The mysterious musicality, the organic intermarriage of its forms convex and concave, the high singing phrase of a straight line bordering a plane and its sudden dropping into a scarcely traceable curve, and feel deeply, sharply, the profound peace, the philosophy awakened by the even distribution of light and shade, wandering from one curved plane into a deep clarity of light, enriching a carefully carved stone plane. One will understand at once that those awakened sensation have nothing to do with anatomical considerations, exactitudes observed or not.

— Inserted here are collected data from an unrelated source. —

-- ==== Sys2Proof/Tests/Slice0.lean ====
section
/-! SUPPORT. The model's own tests. Expected values are those of spec/95_test_vectors.md, whose vector each comment names,
or come from the spec's tables by hand. The last part holds a state and operands for the hypotheses of each statement. -/

namespace Sys2Proof.Tests

open Sys2Proof.Machine

/-! ### Helpers -/

/-- What f says of the next state; nothing where there is none. -/
def see {α : Type} (f : State → α) : Result → Option α
  | .next t => some (f t)
  | .fault _ => none
  | .refused _ => none

/-- The reset state with these registers. -/
def regs (l : List (Nibble × Byte)) : State := l.foldl (fun s p => s.setReg p.1 p.2) State.reset

/-- Key states with exactly these keys pressed. -/
def press (ks : List Nat) : Keys := Vector.ofFn fun k => ks.contains k.val

/-- A framebuffer with exactly these pixels, as (row, column), set. -/
def lit (ps : List (Fin 32 × Fin 64)) : Framebuffer := ps.foldl (fun f p => f.setPixel p.1 p.2 true) Framebuffer.blank

/-- The state s with this opcode at its program counter. -/
def atPc (s : State) (op : Word) : State := s.placeWord op

/-! ### WellFormed: the two terms that stand for no word (R94) -/

theorem test_sys_0E0_ill_formed : (Instr.sys 0x0E0).wellFormed = false := by decide
theorem test_sys_0EE_ill_formed : (Instr.sys 0x0EE).wellFormed = false := by decide
theorem test_sys_0E1_well_formed : (Instr.sys 0x0E1).wellFormed = true := by decide

/-! ### Decoding: each row's word, written out bit by bit from its pattern in R95 -/

theorem test_decode_cls : decodeWord 0b0000000011100000 = .ok .cls := by decide
theorem test_decode_ret : decodeWord 0b0000000011101110 = .ok .ret := by decide
/-- E4: nnn = 0x0E1. -/
theorem test_decode_sys : decodeWord 0b0000000011100001 = .ok (.sys 0x0E1) := by decide
/-- E7: nnn = 0xABC. -/
theorem test_decode_jp : decodeWord 0b0001101010111100 = .ok (.jp 0xABC) := by decide
theorem test_decode_call : decodeWord 0b0010101010111100 = .ok (.call 0xABC) := by decide
/-- E8: x = 0xA, nn = 0x7F. -/
theorem test_decode_seImm : decodeWord 0b0011101001111111 = .ok (.seImm 0xA 0x7F) := by decide
theorem test_decode_sneImm : decodeWord 0b0100101001111111 = .ok (.sneImm 0xA 0x7F) := by decide
/-- E9. -/
theorem test_decode_seReg : decodeWord 0b0101101010110000 = .ok (.seReg 0xA 0xB) := by decide
theorem test_decode_ldImm : decodeWord 0b0110101000111100 = .ok (.ldImm 0xA 0x3C) := by decide
theorem test_decode_addImm : decodeWord 0b0111001000000101 = .ok (.addImm 0x2 0x05) := by decide
theorem test_decode_ldReg : decodeWord 0b1000101010110000 = .ok (.ldReg 0xA 0xB) := by decide
theorem test_decode_orReg : decodeWord 0b1000101010110001 = .ok (.orReg 0xA 0xB) := by decide
theorem test_decode_andReg : decodeWord 0b1000101010110010 = .ok (.andReg 0xA 0xB) := by decide
theorem test_decode_xorReg : decodeWord 0b1000101010110011 = .ok (.xorReg 0xA 0xB) := by decide
theorem test_decode_addReg : decodeWord 0b1000101010110100 = .ok (.addReg 0xA 0xB) := by decide
theorem test_decode_subReg : decodeWord 0b1000101010110101 = .ok (.subReg 0xA 0xB) := by decide
theorem test_decode_shr : decodeWord 0b1000101010110110 = .ok (.shr 0xA 0xB) := by decide
/-- E11. -/
theorem test_decode_subnReg : decodeWord 0b1000101010110111 = .ok (.subnReg 0xA 0xB) := by decide
/-- E13. -/
theorem test_decode_shl : decodeWord 0b1000101010111110 = .ok (.shl 0xA 0xB) := by decide
theorem test_decode_sneReg : decodeWord 0b1001101010110000 = .ok (.sneReg 0xA 0xB) := by decide
theorem test_decode_ldI : decodeWord 0b1010001011110000 = .ok (.ldI 0x2F0) := by decide
theorem test_decode_jpV0 : decodeWord 0b1011001100000000 = .ok (.jpV0 0x300) := by decide
theorem test_decode_rnd : decodeWord 0b1100000100001111 = .ok (.rnd 0x1 0x0F) := by decide
/-- E16: x = 1, y = 2, n = 5. -/
theorem test_decode_drw : decodeWord 0b1101000100100101 = .ok (.drw 0x1 0x2 0x5) := by decide
theorem test_decode_skp : decodeWord 0b1110010110011110 = .ok (.skp 0x5) := by decide
theorem test_decode_sknp : decodeWord 0b1110010110100001 = .ok (.sknp 0x5) := by decide
theorem test_decode_ldVxDt : decodeWord 0b1111001100000111 = .ok (.ldVxDt 0x3) := by decide
theorem test_decode_ldVxK : decodeWord 0b1111001100001010 = .ok (.ldVxK 0x3) := by decide
theorem test_decode_ldDtVx : decodeWord 0b1111001100010101 = .ok (.ldDtVx 0x3) := by decide
theorem test_decode_ldStVx : decodeWord 0b1111001100011000 = .ok (.ldStVx 0x3) := by decide
theorem test_decode_addIVx : decodeWord 0b1111001000011110 = .ok (.addIVx 0x2) := by decide
theorem test_decode_ldFVx : decodeWord 0b1111001000101001 = .ok (.ldFVx 0x2) := by decide
theorem test_decode_ldBVx : decodeWord 0b1111101000110011 = .ok (.ldBVx 0xA) := by decide
theorem test_decode_storeRegs : decodeWord 0b1111001001010101 = .ok (.storeRegs 0x2) := by decide
/-- E24. -/
theorem test_decode_loadRegs : decodeWord 0b1111111101100101 = .ok (.loadRegs 0xF) := by decide

/-- E10, E12, E14, E15, E19, E21, E22, E23: the unrecognised words of the vectors. -/
theorem test_decode_unrecognised :
    [0x5AB1, 0x8AB8, 0x8ABF, 0x9AB1, 0xE19F, 0xF000, 0xF075, 0xFFFF].map (fun op => (decodeWord op).toOption) =
      List.replicate 8 none := by
  decide

/-- E16 backwards, and the two bytes as they lie in memory (R63). -/
theorem test_encode_drw : encodeBytes (.drw 1 2 5) = [0xD1, 0x25] := by decide
theorem test_decode_truncated : decode [0xD1] = .error (.truncated [0xD1]) := by decide

/-! ### Control flow (2.2) -/

/-- CF1. -/
theorem test_sys : see (·.pc) (exec (.sys 0) State.reset) = some 0x202 := by decide
/-- CF5: an odd target. -/
theorem test_jp : see (·.pc) (exec (.jp 0x201) State.reset) = some 0x201 := by decide
/-- CF7: CALL at 0xFFE pushes 0x1000. -/
theorem test_call : see (fun t => (t.stk, t.pc)) (exec (.call 0x200) { State.reset with pc := 0xFFE }) = some ([0x1000], 0x200) := by
  decide
/-- CF8. -/
theorem test_call_overflow :
    see (fun t => (t.halt, faultCode t.cause, t.stk.length, t.pc)) (exec (.call 0x300) { State.reset with stk := List.replicate 16 0x202 }) =
      some (true, 2, 16, 0x200) := by
  decide
/-- CF12: last in, first out. -/
theorem test_ret :
    see (fun t => (t.stk, t.pc)) (exec .ret { State.reset with pc := 0x30A, stk := [0x206, 0x402] }) = some ([0x206], 0x402) := by
  decide
/-- CF11. -/
theorem test_ret_underflow :
    see (fun t => (t.halt, faultCode t.cause, t.pc)) (exec .ret State.reset) = some (true, 1, 0x200) := by
  decide
/-- CF13. -/
theorem test_seImm_equal : see (·.pc) (exec (.seImm 3 0x2A) (regs [(3, 0x2A)])) = some 0x204 := by decide
/-- CF14. -/
theorem test_seImm_unequal : see (·.pc) (exec (.seImm 3 0x2B) (regs [(3, 0x2A)])) = some 0x202 := by decide
/-- CF15. -/
theorem test_sneImm_equal : see (·.pc) (exec (.sneImm 3 0x2A) (regs [(3, 0x2A)])) = some 0x202 := by decide
/-- CF16. -/
theorem test_sneImm_unequal : see (·.pc) (exec (.sneImm 3 0x2B) (regs [(3, 0x2A)])) = some 0x204 := by decide
/-- CF17. -/
theorem test_seReg_equal : see (·.pc) (exec (.seReg 1 2) (regs [(1, 7), (2, 7)])) = some 0x204 := by decide
/-- CF18. -/
theorem test_seReg_unequal : see (·.pc) (exec (.seReg 1 2) (regs [(1, 7), (2, 8)])) = some 0x202 := by decide
/-- CF20. -/
theorem test_sneReg_unequal : see (·.pc) (exec (.sneReg 1 2) (regs [(1, 7), (2, 8)])) = some 0x204 := by decide
/-- CF21. -/
theorem test_sneReg_same : see (·.pc) (exec (.sneReg 3 3) (regs [(3, 9)])) = some 0x202 := by decide
/-- CF23: the sum is not reduced. -/
theorem test_jpV0 : see (·.pc) (exec (.jpV0 0xFFF) (regs [(0, 0xFF)])) = some 0x10FE := by decide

In every human being, there are dormant memories which suddenly rise to the surface of the conscious mind. Niobe, for instance, developed out of one of my most remote childhood recollections. A cholera epidemic had broken out in the Smolensk area, and there were many casualties. One day, on the top of a hill, I saw a giant of a peasant with arms raised toward the sky crying out his grief at having lost his children. From this image, which emerged from my subconscious mind many years later, came the statue of Niobe.
We lived in a large wooden house, with one room succeeding another [Zadkine, recalling in this quote his childhood's days in Smolensk, Russia]. The house was at the end of a blind alley. On one side were a beautiful garden and an orchard. In the summer there was an atmosphere of fragrance and peace. A large room with three windows looked out into the courtyard. Bookshelves along the walls with books and more books; a black table and six ugly Viennese chairs, also black, and in the center of the bare, inhospitable table, a sort of vase in coloured plaster representing a hand holding a goblet. It was the only piece of sculpture in the house!
At first, I thought I had found in this second figure [a bronze Orpheus, Zadkine made shortly after his return from New York to Paris, in 1944] the perfect solution, but a surprise awaited me. One day my coal merchant delivered to me, here in my studio, some wood for heating; among these logs I found a rudimentary but completely mysterious wooden figure of a man. He seemed to be walking in great strides, his torso suggested by only two simple boards which, in their structure, were very much like an ancient lyre. I immediately began working on a new 'Orpheus', in which the [music-]instrument had truly become part of the man. [c. 1960]
The composition, harmonies and proportions of those 'intended shapes' is the great and most difficult problem which the modern sculptor attacks, for sculpture is only forms, only spaces embraced by lines which demonstrate them. The secrets of a never dying piece of sculpture is to be had only by undergoing experience.